**PROVIDED RECORDS:**
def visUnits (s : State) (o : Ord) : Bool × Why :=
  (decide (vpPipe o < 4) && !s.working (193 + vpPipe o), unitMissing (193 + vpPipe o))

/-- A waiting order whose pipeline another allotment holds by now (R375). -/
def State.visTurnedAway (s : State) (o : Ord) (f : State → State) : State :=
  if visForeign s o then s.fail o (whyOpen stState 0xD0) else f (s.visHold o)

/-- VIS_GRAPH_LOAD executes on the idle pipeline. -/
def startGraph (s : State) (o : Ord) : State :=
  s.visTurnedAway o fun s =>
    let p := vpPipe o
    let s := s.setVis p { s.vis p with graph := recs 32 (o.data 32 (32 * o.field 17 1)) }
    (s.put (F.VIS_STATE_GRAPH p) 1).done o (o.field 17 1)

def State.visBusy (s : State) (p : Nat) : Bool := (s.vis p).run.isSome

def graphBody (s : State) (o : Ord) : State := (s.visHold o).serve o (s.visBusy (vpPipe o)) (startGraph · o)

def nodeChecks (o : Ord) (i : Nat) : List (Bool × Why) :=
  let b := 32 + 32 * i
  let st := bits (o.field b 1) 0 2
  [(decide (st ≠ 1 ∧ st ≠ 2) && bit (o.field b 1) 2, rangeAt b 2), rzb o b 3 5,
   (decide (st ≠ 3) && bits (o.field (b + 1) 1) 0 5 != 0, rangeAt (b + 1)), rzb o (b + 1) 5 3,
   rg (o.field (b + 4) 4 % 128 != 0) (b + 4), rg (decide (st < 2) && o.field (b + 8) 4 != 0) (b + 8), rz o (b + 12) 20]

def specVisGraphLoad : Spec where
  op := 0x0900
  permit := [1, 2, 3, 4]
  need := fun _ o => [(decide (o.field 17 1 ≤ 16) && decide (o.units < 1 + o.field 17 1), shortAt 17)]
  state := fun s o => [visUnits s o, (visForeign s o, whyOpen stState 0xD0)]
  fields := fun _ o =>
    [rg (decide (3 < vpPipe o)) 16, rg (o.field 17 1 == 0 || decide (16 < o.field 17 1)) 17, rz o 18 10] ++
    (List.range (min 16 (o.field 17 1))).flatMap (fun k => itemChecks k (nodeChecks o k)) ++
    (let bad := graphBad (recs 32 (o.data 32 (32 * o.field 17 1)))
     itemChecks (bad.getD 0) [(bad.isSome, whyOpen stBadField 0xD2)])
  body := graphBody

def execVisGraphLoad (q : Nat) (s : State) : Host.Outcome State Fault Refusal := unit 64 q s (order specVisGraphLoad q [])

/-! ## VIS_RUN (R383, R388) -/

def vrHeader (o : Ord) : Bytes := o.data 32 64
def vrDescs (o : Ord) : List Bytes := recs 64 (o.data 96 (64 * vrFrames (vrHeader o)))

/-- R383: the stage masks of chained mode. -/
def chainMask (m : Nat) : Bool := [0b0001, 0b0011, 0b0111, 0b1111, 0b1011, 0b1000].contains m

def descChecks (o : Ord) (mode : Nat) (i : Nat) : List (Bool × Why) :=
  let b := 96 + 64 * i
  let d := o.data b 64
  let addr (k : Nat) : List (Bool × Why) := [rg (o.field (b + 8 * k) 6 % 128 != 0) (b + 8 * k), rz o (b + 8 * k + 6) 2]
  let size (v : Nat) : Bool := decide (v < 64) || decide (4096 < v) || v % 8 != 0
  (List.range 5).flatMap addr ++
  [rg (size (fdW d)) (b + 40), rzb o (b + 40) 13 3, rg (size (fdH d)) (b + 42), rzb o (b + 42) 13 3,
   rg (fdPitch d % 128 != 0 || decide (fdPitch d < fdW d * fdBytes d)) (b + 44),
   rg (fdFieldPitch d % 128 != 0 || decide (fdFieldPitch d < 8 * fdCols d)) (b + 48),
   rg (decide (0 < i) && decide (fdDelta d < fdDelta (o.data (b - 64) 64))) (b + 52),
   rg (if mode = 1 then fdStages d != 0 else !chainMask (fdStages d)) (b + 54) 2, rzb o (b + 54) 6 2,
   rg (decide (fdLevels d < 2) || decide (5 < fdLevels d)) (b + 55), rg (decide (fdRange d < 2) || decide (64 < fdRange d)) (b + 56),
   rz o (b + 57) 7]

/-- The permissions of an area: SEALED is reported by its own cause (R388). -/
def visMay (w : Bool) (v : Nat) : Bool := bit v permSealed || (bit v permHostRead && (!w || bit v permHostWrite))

**EXERCISE DIRECTIONS:**
Word for word, set down all of the material.

**REPLY:**
def visUnits (s : State) (o : Ord) : Bool × Why :=
  (decide (vpPipe o < 4) && !s.working (193 + vpPipe o), unitMissing (193 + vpPipe o))

/-- A waiting order whose pipeline another allotment holds by now (R375). -/
def State.visTurnedAway (s : State) (o : Ord) (f : State → State) : State :=
  if visForeign s o then s.fail o (whyOpen stState 0xD0) else f (s.visHold o)

/-- VIS_GRAPH_LOAD executes on the idle pipeline. -/
def startGraph (s : State) (o : Ord) : State :=
  s.visTurnedAway o fun s =>
    let p := vpPipe o
    let s := s.setVis p { s.vis p with graph := recs 32 (o.data 32 (32 * o.field 17 1)) }
    (s.put (F.VIS_STATE_GRAPH p) 1).done o (o.field 17 1)

def State.visBusy (s : State) (p : Nat) : Bool := (s.vis p).run.isSome

def graphBody (s : State) (o : Ord) : State := (s.visHold o).serve o (s.visBusy (vpPipe o)) (startGraph · o)

def nodeChecks (o : Ord) (i : Nat) : List (Bool × Why) :=
  let b := 32 + 32 * i
  let st := bits (o.field b 1) 0 2
  [(decide (st ≠ 1 ∧ st ≠ 2) && bit (o.field b 1) 2, rangeAt b 2), rzb o b 3 5,
   (decide (st ≠ 3) && bits (o.field (b + 1) 1) 0 5 != 0, rangeAt (b + 1)), rzb o (b + 1) 5 3,
   rg (o.field (b + 4) 4 % 128 != 0) (b + 4), rg (decide (st < 2) && o.field (b + 8) 4 != 0) (b + 8), rz o (b + 12) 20]

def specVisGraphLoad : Spec where
  op := 0x0900
  permit := [1, 2, 3, 4]
  need := fun _ o => [(decide (o.field 17 1 ≤ 16) && decide (o.units < 1 + o.field 17 1), shortAt 17)]
  state := fun s o => [visUnits s o, (visForeign s o, whyOpen stState 0xD0)]
  fields := fun _ o =>
    [rg (decide (3 < vpPipe o)) 16, rg (o.field 17 1 == 0 || decide (16 < o.field 17 1)) 17, rz o 18 10] ++
    (List.range (min 16 (o.field 17 1))).flatMap (fun k => itemChecks k (nodeChecks o k)) ++
    (let bad := graphBad (recs 32 (o.data 32 (32 * o.field 17 1)))
     itemChecks (bad.getD 0) [(bad.isSome, whyOpen stBadField 0xD2)])
  body := graphBody

def execVisGraphLoad (q : Nat) (s : State) : Host.Outcome State Fault Refusal := unit 64 q s (order specVisGraphLoad q [])

/-! ## VIS_RUN (R383, R388) -/

def vrHeader (o : Ord) : Bytes := o.data 32 64
def vrDescs (o : Ord) : List Bytes := recs 64 (o.data 96 (64 * vrFrames (vrHeader o)))

/-- R383: the stage masks of chained mode. -/
def chainMask (m : Nat) : Bool := [0b0001, 0b0011, 0b0111, 0b1111, 0b1011, 0b1000].contains m

def descChecks (o : Ord) (mode : Nat) (i : Nat) : List (Bool × Why) :=
  let b := 96 + 64 * i
  let d := o.data b 64
  let addr (k : Nat) : List (Bool × Why) := [rg (o.field (b + 8 * k) 6 % 128 != 0) (b + 8 * k), rz o (b + 8 * k + 6) 2]
  let size (v : Nat) : Bool := decide (v < 64) || decide (4096 < v) || v % 8 != 0
  (List.range 5).flatMap addr ++
  [rg (size (fdW d)) (b + 40), rzb o (b + 40) 13 3, rg (size (fdH d)) (b + 42), rzb o (b + 42) 13 3,
   rg (fdPitch d % 128 != 0 || decide (fdPitch d < fdW d * fdBytes d)) (b + 44),
   rg (fdFieldPitch d % 128 != 0 || decide (fdFieldPitch d < 8 * fdCols d)) (b + 48),
   rg (decide (0 < i) && decide (fdDelta d < fdDelta (o.data (b - 64) 64))) (b + 52),
   rg (if mode = 1 then fdStages d != 0 else !chainMask (fdStages d)) (b + 54) 2, rzb o (b + 54) 6 2,
   rg (decide (fdLevels d < 2) || decide (5 < fdLevels d)) (b + 55), rg (decide (fdRange d < 2) || decide (64 < fdRange d)) (b + 56),
   rz o (b + 57) 7]

/-- The permissions of an area: SEALED is reported by its own cause (R388). -/
def visMay (w : Bool) (v : Nat) : Bool := bit v permSealed || (bit v permHostRead && (!w || bit v permHostWrite))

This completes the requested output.